Section 1031 exchanges require that replacement property be identified within 45 days and be acquired within 180 days of disposition or the original property. With QOZs there is no identification requirement, but there is the same 180 day requirement to reinvest.
Although a private or commercial golf course, country club, massage parlor, hot tub facility, suntan facility, racetrack or other facility used for gambling, or any store the principal business of which is the sale of alcoholic beverages for consumption off premises are excluded from qualifying as an eligible investment; there are plenty of other types of businesses and properties that will deliver this tax benefit.
The replacement assets must be new to the fund and acquired after 2017. They must also be new to the opportunity zone in the hands of the fund. That means that buying an existing business or real estate in a QOZ will not work. However, if substantial improvements are made to a property, that will qualify. Such improvements must be greater than the fund’s basis in the property and be incurred within any 30 month period. That means that either new construction or a substantial rehabilitation of real estate will work to qualify.
Any investment must make economic sense. The QOZ helps tilt the decision tree to encourage investments in low income areas. California has not yet and may never adopt this new law, but the federal tax benefits are still available.
For an example, let’s consider Thomas. Thomas worked as a project manager/software developer at AZ corp. He was well compensated and had amassed $500k in company stock with only a $10k basis. Thomas decided to start his own software company. If he sold his stock he would have $490k in gain, with about $100k in federal taxes owing as a result.
Thomas decides to create an Opportunity Zone Fund for his new business. East Palo Alto has a designated Opportunity Zone that is reasonably close to both his home and where his potential workforce resides. Thomas attracts other investors into a new LLC, NEWCO., which is taxed as a partnership. NEWCO purchases a small building to house the operation for $500k and upgrades the building’s HVAC, electric and plumbing and seismically retrofits it as well, at a cost of $600k. NEWCO also buys new computers, software and furniture. To obtain his interest in the LLC, on September 1, 2018, Tomas sells his AZ stock and invests the $490k gain in NEWCO for a 51% interest.
As a result, Thomas does not recognize the income from the sale of stock. His $10k basis is returned to him to pay for his living expenses while NEWCO starts up.

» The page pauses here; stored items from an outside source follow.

/-- The mark a write in flight leaves when it is aborted: the events, the draw and the first bytes of the
raw frame on the line; none when no write is in flight (R277, R283; log 11). -/
def Channel.Aborted (c : Channel) (abort : List Event) (draws : Nat) (prefixes : List (List Byte)) :
    Prop :=
  (c.writing = false → abort = [] ∧ draws = c.draws ∧ prefixes = c.linePrefixes) ∧
  (∀ t f, c.txreg = some ⟨t, f, true⟩ →
    abort = [.portTxAbort, .result t .invalidOperation] ∧ draws = c.draws + 1 ∧
    ∃ n ≤ (rawFrame f).length, prefixes = c.linePrefixes ++ [(rawFrame f).take n])

/-- TERMINATE empties the transmit side in R331's order: the pending requests, then the write in flight
(R283). -/
theorem Channel.abandon_eq (c : Channel) (own : FrameKind) :
    ∃ abort draws prefixes, c.Aborted abort draws prefixes ∧
      c.abandon own = { c with
        hold := []
        txreg := none
        out := c.out ++ c.pendingTags.map (.result · .invalidOperation) ++ abort
        draws := draws
        linePrefixes := prefixes } := by
  cases hw : c.writing with
  | false =>
    have hslot : c.failPending.txreg = none := by
      simpa [hw, -Channel.failPending_txreg] using c.failPending_txreg_isNone
    refine ⟨[], c.draws, c.linePrefixes, ⟨fun _ => ⟨rfl, rfl, rfl⟩, fun t f hslot => ?_⟩, ?_⟩
    · simp [Channel.writing, hslot] at hw
    · have habandon : c.abandon own = { c.failPending with txreg := none } := by
        simp only [Channel.abandon, hslot]
        rw [← hslot]
      rw [habandon, Channel.failPending_eq, List.append_nil]
  | true =>
    obtain ⟨⟨t, f, started⟩, hslot, rfl⟩ : ∃ slot : TxSlot, c.txreg = some slot ∧ slot.started = true := by
      simpa [Channel.writing, Option.any_eq_true] using hw
    obtain ⟨n, hn, habort⟩ := c.failPending.abortWrite_eq own ⟨t, f, true⟩ .invalidOperation
    have habandon : c.abandon own = c.failPending.abortWrite own ⟨t, f, true⟩ .invalidOperation := by
      simp [Channel.abandon, hslot, Channel.unstarted]
    refine ⟨[.portTxAbort, .result t .invalidOperation], c.draws + 1,
      c.linePrefixes ++ [(rawFrame f).take n], ⟨fun hno => by simp [hw] at hno, fun t' f' hslot' => ?_⟩,
      by rw [habandon, habort, Channel.failPending_eq]⟩
    cases hslot.symm.trans hslot'
    exact ⟨rfl, rfl, n, hn, rfl⟩

/-- The forcible close of the transmit side of a port that is not disposed (R283, R284). -/
theorem Channel.abandon_completeClose {c : Channel} (h : c.disposed = false) (own : FrameKind) :
    ∃ abort draws prefixes, c.Aborted abort draws prefixes ∧
      (c.abandon own).completeClose = { c with
        life := .closed
        txreg := none
        hold := []
        waiters := []
        disposed := true
        out := c.out ++ c.pendingTags.map (.result · .invalidOperation) ++ abort ++ [.portDispose] ++
          c.waiters.map (.result · .ok)
        draws := draws
        linePrefixes := prefixes } := by
  obtain ⟨abort, draws, prefixes, hmark, heq⟩ := c.abandon_eq own
  refine ⟨abort, draws, prefixes, hmark, ?_⟩
  rw [Channel.completeClose_of_undisposed (by rw [heq]; exact h), heq]

/-- Settles O46: TERMINATE, then COMPLETE_CLOSE, on either transceiver. -/
theorem forcibleClose : Obligations.ForcibleClose := by
  intro s closed ordered inFlight
  refine ⟨fun hinv => ⟨fun hl => exec_rtuCls_of_closed hl true, fun hl => ?_⟩,
    fun hinv => ⟨fun hl => exec_ascCls_of_closed hl true, fun hl => ?_⟩⟩
  · obtain ⟨abort, draws, prefixes, hmark, heq⟩ :=
      Channel.abandon_completeClose (hinv.channel.undisposed hl).1 .rtu
    refine ⟨_, abort, draws, prefixes, Channel.pending_pendingTags hinv.channel.holdAscending, hmark, ?_⟩
    rw [exec_rtuCls_forcible hl, RtuUnit.terminate, RtuUnit.completeClose, RtuUnit.setCh_ch, heq]
    rfl
  · obtain ⟨abort, draws, prefixes, hmark, heq⟩ :=
      Channel.abandon_completeClose (hinv.channel.undisposed hl).1 .ascii
    refine ⟨_, abort, draws, prefixes, Channel.pending_pendingTags hinv.channel.holdAscending, hmark, ?_⟩
    rw [exec_ascCls_forcible hl, AscUnit.terminate, AscUnit.completeClose, AscUnit.setCh_ch, heq]
    rfl

end Sys2Proof.Machine

/-! ### Reset meets the invariant (10_state.md R45, R46, 70_reset_and_hazards.md R351) -/

namespace Sys2Proof.Machine

theorem ChannelInv.reset (own : FrameKind) : ChannelInv own Channel.reset where
  holdAscending := List.Pairwise.nil
  waitersAscending := List.Pairwise.nil
  tagsDistinct := List.nodup_nil
  holdFrames := by simp [Channel.reset]
  slotFrame := by simp [Channel.reset]
  holdNeedsSlot := by simp [Channel.reset]
  closingDrained := by simp [Channel.reset]
  closedEmpty := by simp [Channel.reset]
  disposedClosed := by simp [Channel.reset]
  disposedOnce := rfl

theorem RtuInv.reset {c : LineConfig} (h : configValid c = true) : RtuInv (RtuUnit.reset c) where
  channel := ChannelInv.reset .rtu
  config := h
  arm15 := by simp [RtuUnit.reset]
  arm35 := by simp [RtuUnit.reset]
  writing := by simp [RtuUnit.reset, Channel.reset, Channel.writing]
  phase := fun _ => rfl
  bufCap := Nat.zero_le _
  runBuf := by simp [RtuUnit.reset]
  noRun := fun _ => ⟨rfl, rfl, rfl, rfl⟩
  flagsNok := by simp [RtuUnit.reset]
  closingInFlight := by simp [RtuUnit.reset, Channel.reset]
  closedIdle := by simp [RtuUnit.reset, Channel.reset]
  deadlines := by simp [RtuUnit.reset]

NEWCO initially has a loss for the first two years and then Thomas’ software takes off and NEWCO becomes profitable. Because Thomas only invested his gain into NEWCO, he has no basis in his LLC interest. As such, Thomas is unable to deduct his share of NEWCO’s losses, but they are suspended until NEWCO begins to make money
On September 2, 2023, Thomas’ investment in NEWCO passes five years. His basis in the sold stock automatically increases by 10% of his original gain, or $49k. On September 2, 2025, his basis increases another 5%, $24.5k. On December 31, 2026, even though Thomas still owns his interest in NEWCO, he is required to recognize his gain from the 2018 sale of stock. However, because of the increase in basis, only 85% of the gain is recognized, $416.5k. Thomas then owes $83.3k in federal taxes and must either use other resources or a loan to pay it. Thus, Thomas pays less tax and has deferred paying that tax for 8 years.
On September 2, 2028, Thomas’ basis in NEWCO is stepped up to its then-fair market value. Thomas immediately sells NEWCO to AZ corp for $1B and pays no federal taxes on his share of the proceeds. Overall, a tax advantage to Thomas.